The Mother of God and the Incarnation

December 31, 2019

It is common to use evergreen boughs to decorate for the Christmas season. Like the image of the Burning Bush, the evergreen points us toward a mysterious source of life, a current just beneath the surface of our world, bursting through like a hidden spring at certain moments. Amid the entropy of our deciduous (Latin decidere, to fall into ruin, to die) world, signs point us toward this inexhaustible font. The contrast between the autumnal coloring of leaves and the steady greenery of needles, like the contrast between the sidereal firmament and plummeting meteors, speaks to us of a contrast between a permanent world, as yet only hinted-at, and the restless burgeoning and decay of the palpable.

The signs of permanence and stability, the evergreens, the stars, the Burning Bush, appear very much within our world of flux. This is itself significant, for it suggests that our salvation is not so much a separation from the material as it is a rejuvenation of the very cosmos itself. So says Saint Paul:

“Creation was subjected to futility, not of its own will but by the will of him who subjected it in hope; because the creation itself will be set free from its bondage to decay and obtain the glorious liberty of the children of God.”
—Romans 8: 20-21

It is because of this link between our salvation and the liberation of creation that the prophecies of the Old Testament have retained their value. Even after the Fall, creation has borne traces of its lost transparency as well as its destined rebirth. This is to say that creation itself has continued to point toward God its boundless Source. “Ever since the creation of the world [God’s] invisible nature, namely, his eternal power and deity, has been clearly perceived in the things have been made [Romans 1: 20].”
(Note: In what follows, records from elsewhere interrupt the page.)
-- ==== Sys2Proof/Decode.lean ====
section
/-! DEFINITION. Decoding (02 R36 to R52, R71 to R76) and the encoder, both written from the encoding tables of the
class chapters. A word of 128 bits holds one instruction: bits [63:0] the base format, bits [127:64] the upper words;
a shorter instruction ignores the bits above its length. Decoding answers an instruction or the cause of the first
failed check among steps 2 and 4 to 8 of Table 2.9; the checks of fetch, privilege and SEALED are the machine's. -/
namespace Sys2Proof

/-- The causes that decoding names (02 Table 2.9 steps 2 and 4 to 8). -/
inductive DecodeErr where
  | illegalEncoding | illegalOpcode | illegalOperand
  deriving DecidableEq, Repr

/-- The base format of 02 Table 2.2 and the upper 64 bits. -/
structure Fields where
  len : BitVec 2
  maj : BitVec 8
  fn  : BitVec 6
  d   : BitVec 11
  dl  : BitVec 2
  wb  : BitVec 1
  a   : BitVec 11
  ak  : BitVec 2
  al  : BitVec 1
  b   : BitVec 11
  bk  : BitVec 2
  bl  : BitVec 1
  mod : BitVec 6
  hi  : BitVec 64
  deriving DecidableEq, Repr

/-- The fields of a word (02 Table 2.2). -/
def unpack (w : BitVec 128) : Fields where
  len := w.extractLsb' 0 2
  maj := w.extractLsb' 2 8
  fn  := w.extractLsb' 10 6
  d   := w.extractLsb' 16 11
  dl  := w.extractLsb' 27 2
  wb  := w.extractLsb' 29 1
  a   := w.extractLsb' 30 11
  ak  := w.extractLsb' 41 2
  al  := w.extractLsb' 43 1
  b   := w.extractLsb' 44 11
  bk  := w.extractLsb' 55 2
  bl  := w.extractLsb' 57 1
  mod := w.extractLsb' 58 6
  hi  := w.extractLsb' 64 64

/-- The word of given fields (02 Table 2.2). -/
def pack (f : Fields) : BitVec 128 :=
  f.hi ++ f.mod ++ f.bl ++ f.bk ++ f.b ++ f.al ++ f.ak ++ f.a ++ f.wb ++ f.dl ++ f.d ++ f.fn ++ f.maj ++ f.len

/-- Bytes of an instruction by LEN; 0 for the unassigned 0b11 (02 Table 2.1). -/
def lenBytes (len : BitVec 2) : Nat :=
  match len.toNat with
  | 0 => 8
  | 1 => 12
  | 2 => 16
  | _ => 0

/-- The upper bits that belong to an instruction of that length (02 R36). -/
def trimHi (f : Fields) : Fields :=
  match f.len.toNat with
  | 0 => { f with hi := 0 }
  | 1 => { f with hi := (f.hi.setWidth 32).setWidth 64 }
  | _ => f

/-! The C form and the immediates of the upper bits (02 Table 2.3). -/

def Fields.imm32 (f : Fields) : Word := f.hi.extractLsb' 0 32
def Fields.c (f : Fields) : BitVec 11 := f.hi.extractLsb' 0 11
def Fields.ck (f : Fields) : BitVec 2 := f.hi.extractLsb' 11 2
def Fields.cl (f : Fields) : BitVec 1 := f.hi.extractLsb' 13 1
def Fields.imm18 (f : Fields) : BitVec 18 := f.hi.extractLsb' 14 18

/-- The upper bits of the C form. -/
def cForm (imm : BitVec 18) (cl : BitVec 1) (ck : BitVec 2) (c : BitVec 11) : BitVec 64 :=
  (imm ++ cl ++ ck ++ c).setWidth 64

/-- What a source position holds (02 R47 and the field tables of the class chapters). -/
inductive Role where
  | unused
  | val (w64 : Bool)
  | valNoStream (w64 : Bool)
  | vec
  | mask
  | uni
  | uniOpt
  | name
  | shape
  | promise
  | base
  | off
  | stream
  | cas (w64 : Bool)
  | xs
  deriving DecidableEq, Repr

/-- The bits a kind leaves unused are zero (02 R46). -/
def kindInRange (k : BitVec 2) (f : BitVec 11) : Bool :=
  match k.toNat with
  | 0 => true
  | 1 => decide (f.toNat < 4)
  | 2 => decide (f.toNat < 64)
  | _ => decide (f.toNat < 16)

/-- A last-read bit stands only on kind 0b00 (02 R49). -/
def lastOk (k : BitVec 2) (l : BitVec 1) : Bool := l == 0 || k == 0

/-- Step 7 of 02 Table 2.9 for a source position: reserved bits. -/
def roleEnc (r : Role) (f : BitVec 11) (k : BitVec 2) (l : BitVec 1) : Bool :=
  match r with
  | .unused => f == 0 && k == 0 && l == 0
  | .val _ | .valNoStream _ | .vec | .uni | .base | .cas _ => kindInRange k f && lastOk k l
  | .stream => kindInRange k f && lastOk k l
  | .uniOpt => kindInRange k f && lastOk k l && !(k == 0 && f == 0 && l == 1)
  | .mask | .shape => decide (f.toNat < 16) && l == 0
  | .promise => decide (f.toNat < 8) && l == 0
  | .name => kindInRange k f && l == 0
  | .off => kindInRange k f && lastOk k l && !(k == 0 && f == 0 && l == 1)
  | .xs => decide (f.toNat < 2) && k == 0 && l == 0

/-- Step 8 of 02 Table 2.9 for a source position: kinds and indexes. -/
def roleOpd (r : Role) (f : BitVec 11) (k : BitVec 2) : Bool :=
  match r with
  | .unused | .off | .xs => true
  | .val w64 => !w64 || (k != 3 && (k != 0 || f.toNat % 2 == 0))
  | .valNoStream w64 => k != 3 && (!w64 || k != 0 || f.toNat % 2 == 0)
  | .vec | .mask | .name | .promise => k == 0
  | .uni => k == 2
  | .uniOpt => k == 2 || (k == 0 && f == 0)
  | .shape | .stream => k == 3
  | .base => k != 3 && (k != 0 || f.toNat % 2 == 0)
  | .cas w64 => k == 0 && f.toNat % (if w64 then 4 else 2) == 0

/-- The destination classes of 02 Table 2.5; class X is `none` here, since FN names its register. -/
inductive DstClass where
  | V | V2 | M | K | P | SD | none
  deriving DecidableEq, Repr

/-- Step 7 for the destination (02 R51, R52). -/
def dstEnc (c : DstClass) (f : Fields) : Bool :=
  match c with
  | .V | .V2 => f.wb == 0 || f.d == 0
  | .M | .SD => decide (f.d.toNat < 16) && f.dl == 0 && f.wb == 0
  | .K => decide (f.d.toNat < 64) && f.dl == 0 && f.wb == 0
  | .P => decide (f.d.toNat < 8) && f.dl == 0 && f.wb == 0
  | .none => f.d == 0 && f.dl == 0 && f.wb == 0

/-- Step 8 for the destination (02 Table 2.5). -/
def dstOpd (c : DstClass) (f : Fields) : Bool :=
  match c with
  | .V2 => f.d.toNat % 2 == 0
  | .M => f.d != 0
  | _ => true

/-- The MOD layouts of 02 Table 2.10. -/
inductive ModLayout where
  | z | sat | rm | qs | ms (float : Bool) | sl | wt | xf | ln
  deriving DecidableEq, Repr

/-- Step 7 for MOD (02 R74). -/
def modEnc (l : ModLayout) (m : BitVec 6) : Bool :=
  match l with
  | .z => m == 0
  | .sat => decide (m.toNat < 2)
  | .rm => decide (m.toNat ≤ 4)
  | .qs => decide (m.toNat % 8 ≤ 4)
  | .ms float => m.toNat / 2 % 4 == 0 && (!float || m.toNat % 2 == 0)
  | .sl => m.toNat % 8 == 0
  | .wt => decide (m.toNat < 32)
  | .xf => decide (m.toNat % 8 < 6) && decide (m.toNat / 8 < 6)
  | .ln => decide (m.toNat < 2)

/-- One row of the opcode map at one length: what steps 7 and 8 check and the instruction it stands for. -/
structure Fmt where
  dst  : DstClass := .none
  a    : Role := .unused
  b    : Role := .unused
  c    : Option Role := none
  mod  : ModLayout := .z
  enc  : Bool := true
  opd  : Bool := true
  out  : Instr

/-- Where steps 4 to 6 of 02 Table 2.9 lead. -/
inductive Lookup where
  | noOpcode
  | badLen
  | row (r : Fmt)

/-! Reading operands out of the fields. -/

def srcOf (f : BitVec 11) (k : BitVec 2) (l : BitVec 1) : Src :=
  match k.toNat with
  | 0 => .v f (l == 1)
  | 1 => .b (f.setWidth 2)
  | 2 => .k (f.setWidth 6)
  | _ => .sd (f.setWidth 4)

def Fields.srcA (f : Fields) : Src := srcOf f.a f.ak f.al
def Fields.srcB (f : Fields) : Src := srcOf f.b f.bk f.bl
def Fields.srcC (f : Fields) : Src := srcOf f.c f.ck f.cl
def Fields.kA (f : Fields) : BitVec 6 := f.a.setWidth 6
def Fields.kB (f : Fields) : BitVec 6 := f.b.setWidth 6
def Fields.kD (f : Fields) : BitVec 6 := f.d.setWidth 6
def Fields.mA (f : Fields) : BitVec 4 := f.a.setWidth 4
def Fields.mB (f : Fields) : BitVec 4 := f.b.setWidth 4
def Fields.mC (f : Fields) : BitVec 4 := f.c.setWidth 4
def Fields.mD (f : Fields) : BitVec 4 := f.d.setWidth 4
def Fields.pA (f : Fields) : BitVec 3 := f.a.setWidth 3
def Fields.pD (f : Fields) : BitVec 3 := f.d.setWidth 3
def Fields.dst (f : Fields) : Dst := if f.wb == 1 then .latch f.dl else .reg f.d f.dl
def Fields.offB (f : Fields) : Option Src := if f.b == 0 && f.bk == 0 then none else some f.srcB
def Fields.sat (f : Fields) : Bool := f.mod.getLsbD 0
def Fields.slot (f : Fields) : BitVec 3 := f.mod.extractLsb' 3 3
def Fields.texp (f : Fields) : BitVec 5 := f.mod.setWidth 5

def rmOfCode (n : Nat) : RM :=
  match n with
  | 0 => .rne
  | 1 => .rna
  | 2 => .rtz
  | 3 => .rup
  | _ => .rdn

def Fields.rm (f : Fields) : RM := rmOfCode (f.mod.toNat % 8)

def intTyOf (n : Nat) : IntTy :=
  match n with
  | 0 => .i32
  | 1 => .n32
  | 2 => .i64
  | _ => .n64

def wdOf (n : Nat) : Wd :=
  match n with
  | 0 => .w32
  | _ => .w64

def fltTyOf (n : Nat) : FltTy :=
  match n with
  | 0 => .f32
  | 1 => .f16x2
  | _ => .bf16x2

def cvtFmtOf (n : Nat) : CvtFmt :=
  match n with
  | 0 => .f32
  | 1 => .f16
  | _ => .bf16

def grpTyOf (n : Nat) : GrpTy :=
  match n with
  | 0 => .f32
  | 1 => .i32
  | _ => .n32

def ldTyOf (n : Nat) : LdTy :=
  match n with
  | 0 => .n8
  | 1 => .i8
  | 2 => .n16
  | 3 => .i16
  | 4 => .b32
  | _ => .b64

def stTyOf (n : Nat) : StTy :=
  match n with
  | 0 => .b8
  | 2 => .b16
  | 4 => .b32
  | _ => .b64

def brCondOf (n : Nat) : BrCond :=
  match n with
  | 0 => .eq
  | 1 => .ne
  | 2 => .lt
  | 3 => .ge
  | 4 => .ltn
  | 5 => .gen
  | 6 => .z
  | _ => .nz

def cmpPredOf (n : Nat) : CmpPred :=
  match n with
  | 0 => .eq
  | 1 => .ne
  | 2 => .lt
  | 3 => .le
  | 4 => .gt
  | _ => .ge

def fcmpPredOf (n : Nat) : FcmpPred :=
  match n with
  | 0 => .eq
  | 1 => .ne
  | 2 => .lt
  | 3 => .le
  | 4 => .gt
  | 5 => .ge
  | 6 => .un
  | 7 => .ord
  | 8 => .tlt
  | 9 => .tle
  | _ => .teq

def sregOf (n : Nat) : SregItem :=
  match n with
  | 0 => .lane
  | 1 => .group
  | 2 => .stage
  | 3 => .x
  | 4 => .y
  | 5 => .z
  | 6 => .row
  | 7 => .col
  | 8 => .slot
  | 9 => .block
  | 10 => .ngroups
  | _ => .nlanes

def gredOf (n : Nat) : GredOp :=
  match n with
  | 0 => .add
  | 1 => .min
  | 2 => .max
  | 3 => .argmin
  | _ => .argmax

def gscanOf (n : Nat) : GscanOp :=
  match n with
  | 0 => .add
  | 1 => .addx
  | 2 => .min
  | _ => .max

def gshufOf (n : Nat) : GshufMode :=
  match n with
  | 0 => .idx
  | 1 => .up
  | 2 => .down
  | _ => .xor

def eszOf (n : Nat) : Esz :=
  match n with
  | 0 => .b32
  | 1 => .n16
  | 2 => .i16
  | 3 => .n8
  | 4 => .i8
  | _ => .b64

def sdItemOf (n : Nat) : SdItem :=
  match n with
  | 0 => .base
  | 1 => .stride 0
  | 2 => .stride 1
  | 3 => .stride 2
  | 4 => .stride 3
  | 5 => .stride 4
  | 6 => .extent 0
  | 7 => .extent 1
  | 8 => .extent 2
  | 9 => .extent 3
  | 10 => .extent 4
  | _ => .pos

def mmFormOf (n : Nat) : MmForm :=
  match n with
  | 0x00 => .bf16
  | 0x01 => .b8
  | 0x02 => .int false false
  | 0x0A => .int true false
  | 0x12 => .int false true
  | _ => .int true true

def drainOf (n : Nat) : DrainOut :=
  match n with
  | 0 => .f32
  | 1 => .bf16
  | 2 => .i8
  | 3 => .n8
  | _ => .i32

def redOpOf (n : Nat) : RedOp :=
  match n with
  | 0 => .add
  | 1 => .min
  | _ => .max

def redTyOf (n : Nat) : RedTy :=
  match n with
  | 0 => .f32
  | _ => .i32

def atomOpOf (n : Nat) : AtomOp :=
  match n with
  | 0 => .add
  | 1 => .min
  | 2 => .max
  | 3 => .and
  | 4 => .or
  | 5 => .xor
  | 6 => .exch
  | _ => .cas

def scrRedOpOf (n : Nat) : ScrRedOp :=
  match n with
  | 0 => .add
  | 1 => .min
  | 2 => .max
  | 3 => .and
  | 4 => .or
  | _ => .xor

def scopeOf (n : Nat) : Scope :=
  match n with
  | 0 => .group
  | 1 => .ctb
  | 2 => .reach
  | 3 => .device
  | _ => .pod

def tinfoOf (n : Nat) : TinfoItem :=
  match n with
  | 0 => .cause
  | 1 => .pc
  | 2 => .addr
  | _ => .lane

def windowOf (n : Nat) : Window :=
  match n with
  | 1 => .lane
  | 2 => .shared
  | _ => .cluster

def spaceOf (n : Nat) : Space :=
  match n with
  | 0 => .global
  | 1 => .lane
  | 2 => .shared
  | _ => .cluster

def bindTgtOf (imm : BitVec 18) : BindTgt :=
  match (imm.extractLsb' 16 2).toNat with
  | 0 => .obj (imm.extractLsb' 0 16)
  | 1 => .bar (imm.extractLsb' 0 16)
  | 2 => .snd (imm.extractLsb' 0 16)
  | _ => .none

def Fields.brx (f : Fields) : BrxDesc :=
  { joff := f.hi.extractLsb' 40 24, n := f.hi.extractLsb' 32 8, toff := f.hi.extractLsb' 0 32 }
def Fields.mt (f : Fields) : MtDesc :=
  { kb := f.hi.extractLsb' 56 8, nbm := f.hi.extractLsb' 52 4, tile := f.hi.extractLsb' 48 4,
    psl := f.hi.extractLsb' 45 3, nstr := f.hi.extractLsb' 0 32 }
def Fields.rowDesc (f : Fields) : RowDesc :=
  { rows := f.hi.extractLsb' 48 16, rbytes := f.hi.extractLsb' 32 16, gpitch := f.hi.extractLsb' 0 32 }
def Fields.idxDesc (f : Fields) : IdxDesc :=
  { n := f.hi.extractLsb' 48 16, rowb := f.hi.extractLsb' 32 16, pitch := f.hi.extractLsb' 0 32 }
def Fields.hitem (f : Fields) : HItem :=
  { index := f.hi.extractLsb' 16 16, item := f.hi.extractLsb' 8 8, group := f.hi.extractLsb' 0 5 }
def Fields.bcn (f : Fields) : BcnWord :=
  { count := f.hi.extractLsb' 16 16, action := f.hi.extractLsb' 9 2, cmp := f.hi.extractLsb' 6 3,
    kind := f.hi.extractLsb' 4 2, n := f.hi.extractLsb' 0 4 }

/-! The permitted lengths (02 R76): the row of each, or step 6's refusal. -/

def only64 (f : Fields) (r : Fmt) : Lookup := if f.len == 0 then .row r else .badLen
def only96 (f : Fields) (r : Fmt) : Lookup := if f.len == 1 then .row r else .badLen
def only128 (f : Fields) (r : Fmt) : Lookup := if f.len == 2 then .row r else .badLen
def both (f : Fields) (r64 r96 : Fmt) : Lookup :=
  if f.len == 0 then .row r64 else if f.len == 1 then .row r96 else .badLen

/-- B from a source in the 64 form, from IMM32 in the 96i form (02 R43). -/
def withImm (f : Fields) (rb : Role) (r : Fmt) (mk : OpB → Instr) : Lookup :=
  both f { r with b := rb, out := mk (.src f.srcB) } { r with out := mk (.imm f.imm32) }

/-- As `withImm`, for a uniform B. -/
def withImmK (f : Fields) (r : Fmt) (mk : OpK → Instr) : Lookup :=
  both f { r with b := .uni, out := mk (.k f.kB) } { r with out := mk (.imm f.imm32) }

def vClass (w64 : Bool) : DstClass := if w64 then .V2 else .V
Danger enters from the darkening of our intelligence that followed on the loss of trust in God. The Tree of the Knowledge of Good and Evil lost its sign value as a marker of God’s love and guardianship of Adam and Eve and became (falsely, by the trickery of the serpent) a counter-sign of a supposed arbitrary tyranny. Once faith has been broken by this kind of mistrust, creation ceases to speak lucidly. We ourselves are tempted to be entrapped by the disintegrative forces unleashed by sin, to try and hold on to creatures whose decay is meant to warn us to return to the source of life.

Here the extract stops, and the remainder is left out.